PRACTICAL TIPS FOR VISITING PANAMA CITY, PANAMA
- Uber is easy and inexpensive.
- While Uber is inexpensive, we found Panama City to be more expensive than some cities in its Central and South American neighbors (such as neighbors Guatemala and Colombia). Something to keep in mind if you are on a budget.
- Almost everywhere accepted credit card.
- The currency of Panama is the US dollar.
- Not a tip, but a fun fact, the Panama Canal runs north to south (not east to west)!
- Be sure to visit the Panama Canal when ships are going through (they one go a couple hours per day).
- Most people we encountered spoke English, but knowing Spanish will help.

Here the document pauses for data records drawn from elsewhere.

-- ==== Sys2Proof/Machine/Check.lean ====
section
/-! DEFINITION. Check units (19): the CRC model, feeding, the fold and the compare. -/

namespace Sys2Proof.Machine

/-- One shift of the CRC of R557. -/
def chkShift (k : ChkSt) (r : Nat) : Nat :=
  let s := r * 2 % 2 ^ k.w
  if r / 2 ^ (k.w - 1) % 2 = 1 then s ^^^ (k.poly % 2 ^ k.w) else s

/-- One byte into the CRC of R557. -/
def chkByte (k : ChkSt) (r : Nat) (b : Byte) : Nat :=
  let v := if k.refin then reflectN 8 b.toNat else b.toNat
  (List.range 8).foldl (fun r _ => chkShift k r) (r ^^^ (v * 2 ^ (k.w - 8) % 2 ^ k.w))

/-- The result of R557 from a state. -/
def chkResult (k : ChkSt) (r : Nat) : Nat := (if k.refout then reflectN k.w r else r) ^^^ (k.xorout % 2 ^ k.w)

/-- The result of channel n for the bytes so far (R563). -/
def Chip.chkRes (c : Chip) (n : ChkCh) : Nat := chkResult c.chk[n] (c.rd (R.CHK_STATE n)).toNat

/-- The fold of channel n (R564). -/
def Chip.chkFold (c : Chip) (n : ChkCh) : Nat :=
  let k := c.chk[n]
  chkResult k ((leBytes (k.w / 8) (c.chkRes n) ++ leBytes 4 (c.rd (R.CHK_FOLD n)).toNat).foldl (chkByte k) (k.init % 2 ^ k.w))

/-- The parameters in the registers of channel n (R558); channels 4 to 7 are fixed. -/
def Chip.chkParams (c : Chip) (n : ChkCh) : ChkSt :=
  if 4 ≤ n.val then {}
  else
    { w := match c.rf (R.CHK_CTRL n) 3 2 with | 0 => 8 | 1 => 16 | _ => 32
      poly := (c.rd (R.CHK_POLY n)).toNat, init := (c.rd (R.CHK_INIT n)).toNat, xorout := (c.rd (R.CHK_XOR n)).toNat
      refin := c.rb (R.CHK_CTRL n) 4, refout := c.rb (R.CHK_CTRL n) 5 }

/-- INIT (R559): the parameters are latched, the state is INIT, the count is 0. -/
def Chip.chkInit (n : ChkCh) (c : Chip) : Chip :=
  let k := c.chkParams n
  let c := { c with chk := upd c.chk n fun _ => k }
  (c.wr (R.CHK_STATE n) (w32 (k.init % 2 ^ k.w))).wr (R.CHK_COUNT n) 0

/-- CHECK (R565). -/
def Chip.chkCheck (n : ChkCh) (c : Chip) : Chip :=
  let v := if c.rb (R.CHK_CTRL n) 6 then c.chkFold n else c.chkRes n
  (c.sb (R.CHK_STAT n) 0).sbIf (v != (c.rd (R.CHK_EXPECT n)).toNat) (R.CHK_STAT n) 1

/-- Bytes fed to channel n (R560). -/
def Chip.chkFeed (n : ChkCh) (bs : List Byte) (c : Chip) : Chip :=
  let r := bs.foldl (chkByte c.chk[n]) (c.rd (R.CHK_STATE n)).toNat
  (c.wr (R.CHK_STATE n) (w32 r)).wr (R.CHK_COUNT n) (c.rd (R.CHK_COUNT n) + w32 bs.length)

/-- CHK_STATEn written (R562). -/
def Chip.chkState (n : ChkCh) (v : Word) (c : Chip) : Chip :=
  c.wr (R.CHK_STATE n) (w32 (v.toNat % 2 ^ (c.chk[n]).w))

/-- A store lands in a register of the CHK page (R573). -/
def Chip.storeChk (a : Nat) (v : Word) (c : Chip) : Chip :=
  let off := a % 0x1000
  let n : ChkCh := ⟨off / 0x40 % 8, Nat.mod_lt _ (by decide)⟩
  let o := off % 0x40
  if o = 0x00 then
    let c := c.store a (if 4 ≤ n.val then (v &&& ~~~(w32 0x3C)) ||| (c.rd a &&& w32 0x3C) else v)
    let c := if tb v 0 then c.chkInit n else c
    if tb v 1 then c.chkCheck n else c
  else if o = 0x04 ∨ o = 0x08 ∨ o = 0x0C then if 4 ≤ n.val then c else c.store a v
  else if o = 0x10 then c.chkFeed n (leBytes 4 v.toNat)
  else if o = 0x14 then c.chkFeed n (leBytes 2 v.toNat)
  else if o = 0x18 then c.chkFeed n (leBytes 1 v.toNat)
  else if o = 0x1C then c.chkState n v
  else c.store a v

/-- What a register of the CHK page reads. -/
def Chip.readChk (a : Nat) (c : Chip) : Word :=
  let off := a % 0x1000
  let n : ChkCh := ⟨off / 0x40 % 8, Nat.mod_lt _ (by decide)⟩
  if off % 0x40 = 0x20 then w32 (c.chkRes n)
  else if off % 0x40 = 0x28 then w32 (c.chkFold n)
  else c.rd a

/-! ### Commands -/

/-- CHK_CTRLn.INIT written 1 (R559). -/
def execChkInit (n : ChkCh) (s : State) : Out := (s.chip.chkInit n).next s

/-- CHK_CTRLn.CHECK written 1 (R565). -/
def execChkCheck (n : ChkCh) (s : State) : Out := (s.chip.chkCheck n).next s

/-- A store to CHK_DATA_Wn (R560). -/
def execChkDataW (n : ChkCh) (v : Word) (s : State) : Out := (s.chip.chkFeed n (leBytes 4 v.toNat)).next s

/-- A store to CHK_DATA_Hn (R560). -/
def execChkDataH (n : ChkCh) (v : Word) (s : State) : Out := (s.chip.chkFeed n (leBytes 2 v.toNat)).next s

/-- A store to CHK_DATA_Bn (R560). -/
def execChkDataB (n : ChkCh) (v : Word) (s : State) : Out := (s.chip.chkFeed n (leBytes 1 v.toNat)).next s

/-- CHK_STATEn written (R562). -/
def execChkStateWrite (n : ChkCh) (v : Word) (s : State) : Out := (s.chip.chkState n v).next s

end Sys2Proof.Machine
end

- I suggest restaurant reservations. Restaurant culture is big in Panama City.
- Panama City has numerous running paths, and we saw lots of people running.
- The airport is not too far from Panama City proper, making a layover doable.
STEAL OUR TRIP
JW Marriott Panama City: Corregimiento de San Francisco, Cl. Punta Colón, Panama City, Panamá Province, Panama. Pool on site. Executive lounge on site.
Miraflores Panama Canal Visitor’s Center: $17.22 per person in May 2025. Website suggests spending 1.5 hours here.
Fonda Lo Que Hay: Edificio el Colegio, C. José D. de la Obaldía. Open Wednesday – Monday 12:00 – 11:00. Closed Tuesday. Reservations recommended.
10 Tastings of Panama’s Old Quarter (with Daly): $83.10 per person.
La Casa del Habana: C. 1a Oeste, Panamá, Provincia de Panamá, Panama. Open daily 10 – 6.
Kannibal Panamá: Av. B, Panamá. Located on the rooftop – take the elevator in the parking garage to the top floor. Open daily 5 PM – late.
Mazatlán Rooftop: Av. Eloy Alfaro, Panamá. Open daily 5:00 PM – 12:00 AM. Reservations suggested on weekends.
Mai Mai: Panamá Design Center (PDC, Panamá, Provincia de Panamá, Panama. Open Monday – Saturday 5 – 11:30.
Panama Canal Museum: Plaza de la Independencia, C. 5a Este, Panamá, Provincia de Panamá, Panama. Closed Monday. Open Tuesday – Sunday 9 – 6. $15 per adult.
Mola Museum: Planta baja y nivel 200, C. José D. de la Obaldía, Panamá, Provincia de Panamá, Panama. Closed Monday. Open Tuesday – Sunday 10 – 4:30. Free entry.
Beirut: Ricardo Arias St, Panama City, Panamá Province, Panama. Open daily 11 – 2 AM. Shisha available.
Pedro Mandinga Rum Bar: Calle Avenida A. Casco Antiguo, entre Plaza Herrera y Calle 8va, Panamá, Panamá, Panama. Open daily 4 – 11:30, opens at 12 Friday – Sunday.
San Blas Ialands Day Trip via Viator: $150 per person, included all transportation and lunch.

Wow what a wonderful trip with great pics.